Объятия пожилой сакской женщины не вызвали в персе брезгливого чувства, нет - наоборот, давно оторванный от родных, он был, к своему удивлению, даже рад исходившей от рук Томруз сестринской теплоте. Но телохранители за спиной. Донесут Курушу и Гау-Баруве.
- Почему - пока? - Томруз подалась назад и рванула с груди медную гривну.

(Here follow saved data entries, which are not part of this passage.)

-- ==== Sys2Proof/Machine/ArmOps.lean ====
section
/-! DEFINITION. The Media Handler's operations that several meanings share: the issue of steps, the arm's next step, selection,
requests set aside, arm faults and homing (Media Handling, R127 to R141). -/

namespace Sys2Proof.Machine

/-! ## Steps (R127, R129) -/

/-- Limit of a step (R127). -/
def stepLimit : ArmStep → Nat
  | .travel _ => 6000
  | .pick => 3000
  | .place => 3000
  | .home => 20000

/-- A step is due: it is issued when the door is closed; else the arm becomes HELD (R129). -/
def State.issueStep (s : State) (v : ArmStep) : State :=
  if s.sensor .doorClosed then
    (s.emit (.arm v)).modArm fun a => { a with step := some v, timer := some (Timer.load (stepLimit v)) }
  else s.modArm fun a => { a with state := .held, resume := some a.state }

/-- A PICK at a bin is due: when it is issued, attempts rises by 1 (R133). -/
def State.issueBinPick (s : State) : State :=
  let t := s.issueStep .pick
  if s.sensor .doorClosed then t.modArm fun a => { a with attempts := a.attempts + 1 } else t

/-- Go to a position, or go straight on when the arm already stands there (R127). -/
def State.goTo (s : State) (p : Position) (next : State → State) : State :=
  if s.arm.position = .known p then next s else s.issueStep (.travel p)

/-- The arm becomes IDLE and is to select (R132). -/
def State.armToIdle (s : State) : State := (s.modArm fun a => { a with state := .idle, request := none }).oweSelect

/-- The request that the arm serves is set aside: it stays in the queue, TAKEN; the arm becomes IDLE (R134, R139). -/
def State.setAside (s : State) : State :=
  (s.modArm fun a => { a with sourceBin := none, attempts := 0, returning := false }).armToIdle

/-! ## The arm's next step (R133 to R138) -/

/-- The lane has reported its tray open for PLACE (R135). -/
def Lane.readyForPlace (l : Lane) : Bool := decide (l.state = .opened) && decide (l.purpose = some .place)

/-- The lane has reported its tray open for PICK (R136, R87). -/
def Lane.readyForPick (l : Lane) : Bool :=
  (decide (l.state = .opened) && decide (l.purpose = some .pick)) || decide (l.faultMove = some .unloadOpen)

/-- A delivery to a destination: TRAVEL, then PLACE when the place is free (R137, R138). -/
def State.deliver (s : State) (d : Destination) : State :=
  match d with
  | .output => s.goTo .output fun t => if t.outputFull then t else t.issueStep .place
  | .reject => s.goTo .reject fun t => if t.rejectFull then t else t.issueStep .place
  | .printer => s.goTo .printer fun t => if t.printer.state = .empty then t.issueStep .place else t

/-- The pick from the source bin: TRAVEL, then PLACE back after a double pick, or PICK while the bin is present and not in fault
(R133, R134). -/
def State.pickFromBin (s : State) (which : Bin) : State :=
  s.goTo (.bin which) fun t =>
    let v := t.binRecord which
    if t.arm.returning then (if v.present then t.issueStep .place else t)
    else if v.present && !v.fault then t.issueBinPick
    else t.setAside

/-- The delivery of a FEED's disc: to the tray of its lane, or to the reject bin (R135). -/
def State.deliverFeed (s : State) (r : Request) : State :=
  match s.discAt .arm with
  | none => s.armToIdle
  | some d =>
    match d.destination, r.lane with
    | some .reject, _ => s.deliver .reject
    | _, none => s.deliver .reject
    | _, some n => s.goTo (.tray n) fun t => if t.lanes[n].readyForPlace then t.issueStep .place else t

/-- The arm works out its next step from the state of the request and of the tower (R129, R133 to R138). -/
def State.armNext (s : State) : State :=
  match s.served with
  | some r =>
    match r.kind, r.disc, s.arm.sourceBin, r.lane with
    | .feed, none, some which, _ => s.pickFromBin which
    | .feed, none, none, _ => s.setAside
    | .feed, some _, _, _ => s.deliverFeed r
    | .unload, _, _, some n => s.goTo (.tray n) fun t => if t.lanes[n].readyForPick then t.issueStep .pick else t
    | .unload, _, _, none => s.setAside
    | .printClear, _, _, _ => s.goTo .printer fun t => t.issueStep .pick
  | none =>
    match s.discAt .arm with
    | none => s.armToIdle
    | some d =>
      match d.destination with
      | some x => s.deliver x
      | none => s

/-- The arm's next step, if it is SERVING with no step running. -/
def State.armContinue (s : State) : State := if s.arm.state = .serving && s.arm.step.isNone then s.armNext else s

/-! ## Selection (R131, R132) -/

/-- The place that a destination names is free (R131). -/
def State.placeFree (s : State) : Destination → Bool
  | .printer => decide (s.printer.state = .empty)
  | .output => !s.outputFull
  | .reject => !s.rejectFull

/-- A destination that may be absent is free. -/
def State.placeFreeOpt (s : State) (d : Option Destination) : Bool :=
  match d with
  | none => false
  | some x => s.placeFree x

/-- The request is eligible to be served (R131). -/
def State.requestEligible (s : State) (r : Request) : Bool :=
  match r.kind, r.lane with
  | .feed, some _ => (r.cls.map s.binUsable).getD false
  | .feed, none => (r.cls.map s.binUsable).getD false && !s.rejectFull
  | .unload, some n =>
    match s.discAt (.tray n) with
    | none => false
    | some d => s.placeFreeOpt (if r.taken then d.destination else s.routing d)
  | .unload, none => false
  | .printClear, _ => s.placeFreeOpt ((s.discAt .printer).bind (·.destination))

/-- The oldest eligible request of a kind. -/
def State.oldestEligible (s : State) (kind : RequestKind) : Option Request :=
  s.requests.find? fun r => decide (r.kind = kind) && s.requestEligible r

/-- The request that an IDLE arm selects: the PRINT_CLEAR, else the oldest UNLOAD, else the oldest FEED (R132). -/
def State.chooseRequest (s : State) : Option Request :=
  match s.oldestEligible .printClear with
  | some r => some r
  | none =>
    match s.oldestEligible .unload with
    | some r => some r
    | none => s.oldestEligible .feed

/-- The source bin of a FEED: BIN_A if it serves the class, else BIN_B (R133). -/
def State.sourceBinFor (s : State) (cls : Option MediaClass) : Bin :=
  match cls with
  | none => .b
  | some v => if s.binA.serves v then .a else .b

/-- What the selection of a WAITING request tells the lane (R132, R73, R81, R61, R87). -/
def State.tellSelected (s : State) (r : Request) : State :=
  match r.kind, r.lane with
  | .feed, some n => s.enterOpening n .place
  | .unload, some n =>
    let a := match s.discAt (.tray n) with
      | none => s
      | some d => s.modDiscAt (.tray n) fun x => { x with destination := s.routing d }
    if s.lanes[n].state = .fault then a.faultUnload n else a.enterOpening n .pick
  | _, _ => s

/-- The arm takes a request up (R132, R133). -/
def State.takeUp (s : State) (r : Request) : State :=
  let a := s.modArm fun v =>
    { v with
      state := .serving, request := some r.age, attempts := 0, returning := false
      sourceBin := if r.kind = .feed then some (s.sourceBinFor r.cls) else none }
  let b := a.modRequest r.age fun x => { x with taken := true }
  (if r.taken then b else b.tellSelected r).armContinue

/-- A selection, if the arm is IDLE (R132). -/
def State.select (s : State) : State :=
  if s.arm.state = .idle then
    match s.chooseRequest with
    | none => s
    | some r => s.takeUp r
  else s

/-! ## Arm faults and homing (R128, R140, R141) -/

/-- An arm fault, as one event, the step concerned given (R140). -/
def State.armFaults (s : State) (cause : ArmCause) (step : Option ArmStep) : State :=
  let before := s.arm.position
  let a := s.modArm fun v =>
    { v with
      state := .fault, resume := none, step := none, timer := none, request := none, sourceBin := none, attempts := 0
      returning := false, homeDone := false, fault := some ⟨cause, step⟩
      position := if cause = .pick then v.position else .unknown }
  let b := if s.gripCount = 0 then a.loseArmDisc else a
  b.raise .arm (.armFault ⟨cause, step⟩ before ((b.discAt .arm).map (·.serial)))

/-- Homing is complete: the position is HOME and the grip is read (R128). -/
def State.homed (s : State) : State :=
  let a := s.modArm fun v => { v with step := none, timer := none, homeDone := false, position := .home }
  if a.gripCount = 0 then
    let b := (a.modArm fun v => { v with state := .idle, byClear := false }).oweSelect
    if s.arm.byClear then b.raise .arm .armCleared else b
  else a.armFaults .grip (some .home)

/-- A record at a tray or on the printer moves to the arm after its PICK: the location is written, the lane or the printer is
told, and the request leaves the queue (R136, R137). -/
def State.pickedUp (s : State) (loc : Location) (age : Option Nat) : State :=
  let a := s.modDiscAt loc fun d => { d with location := .arm }
  let b := match age with
    | none => a
    | some k => (a.dropRequest k).modArm fun v => { v with request := if v.request = some k then none else v.request }
  match loc with
  | .tray n => b.lanePicked n
  | .printer => b.printerCleared
  | .arm => b

/-- The location of the disc that stands at a position of the arm. -/
def Position.location : Position → Option Location
  | .tray n => some (.tray n)
  | .printer => some .printer
  | _ => none

/-- After a PICK fault at a tray or the printer, the grip has come to show a disc: the record follows it to the arm (R136,
R137). -/
def State.followPick (s : State) : State :=
  match s.arm.position with
  | .known (.tray n) =>
    match s.laneRequest .unload n with
    | some r => if r.taken && (s.discAt (.tray n)).isSome then s.pickedUp (.tray n) (some r.age) else s
    | none => s
  | .known .printer =>
    match s.requests.find? fun r => decide (r.kind = .printClear) with
    | some r => if r.taken && (s.discAt .printer).isSome then s.pickedUp .printer (some r.age) else s
    | none => s
  | _ => s

end Sys2Proof.Machine
end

- Мой светлый государь, - хмуро объявил Михр-Бидад, избегая виноватыми глазами пристального взгляда Томрузовых глаз, - велел передать тебе: "В последний раз я обращаюсь к мудрой Томруз со словами дружбы и привета. Я уничтожил твоих воинов, коварно напавших на мой лагерь у реки. Но Спаргапе я временно сохранил жизнь. Сдайся, покорись, или ты больше никогда не увидишь сына. Он умрет в таких мучениях, что лучше б на свет ему не родиться". Вот возьми. - Михр-Бидад протянул женщине амулет. - Твой сын просил сказать: "Юный кречет - в мышиной норе. Спаси, мать". Он сидит в оковах на дне колодца. Ему не дают ни еды, ни воды.
По кругу сакских вождей прокатился грозный рокот.
Все дружно проклинали Спаргапу за легкомыслие и своеволие, укоряли Томруз за материнскую слабость, за то, что доверила глупому юнцу пятьсот жизней. Они имели на это право. Судить саков - дело сакское. Но перс, чужак - как смеет он измываться над сыном их предводительницы?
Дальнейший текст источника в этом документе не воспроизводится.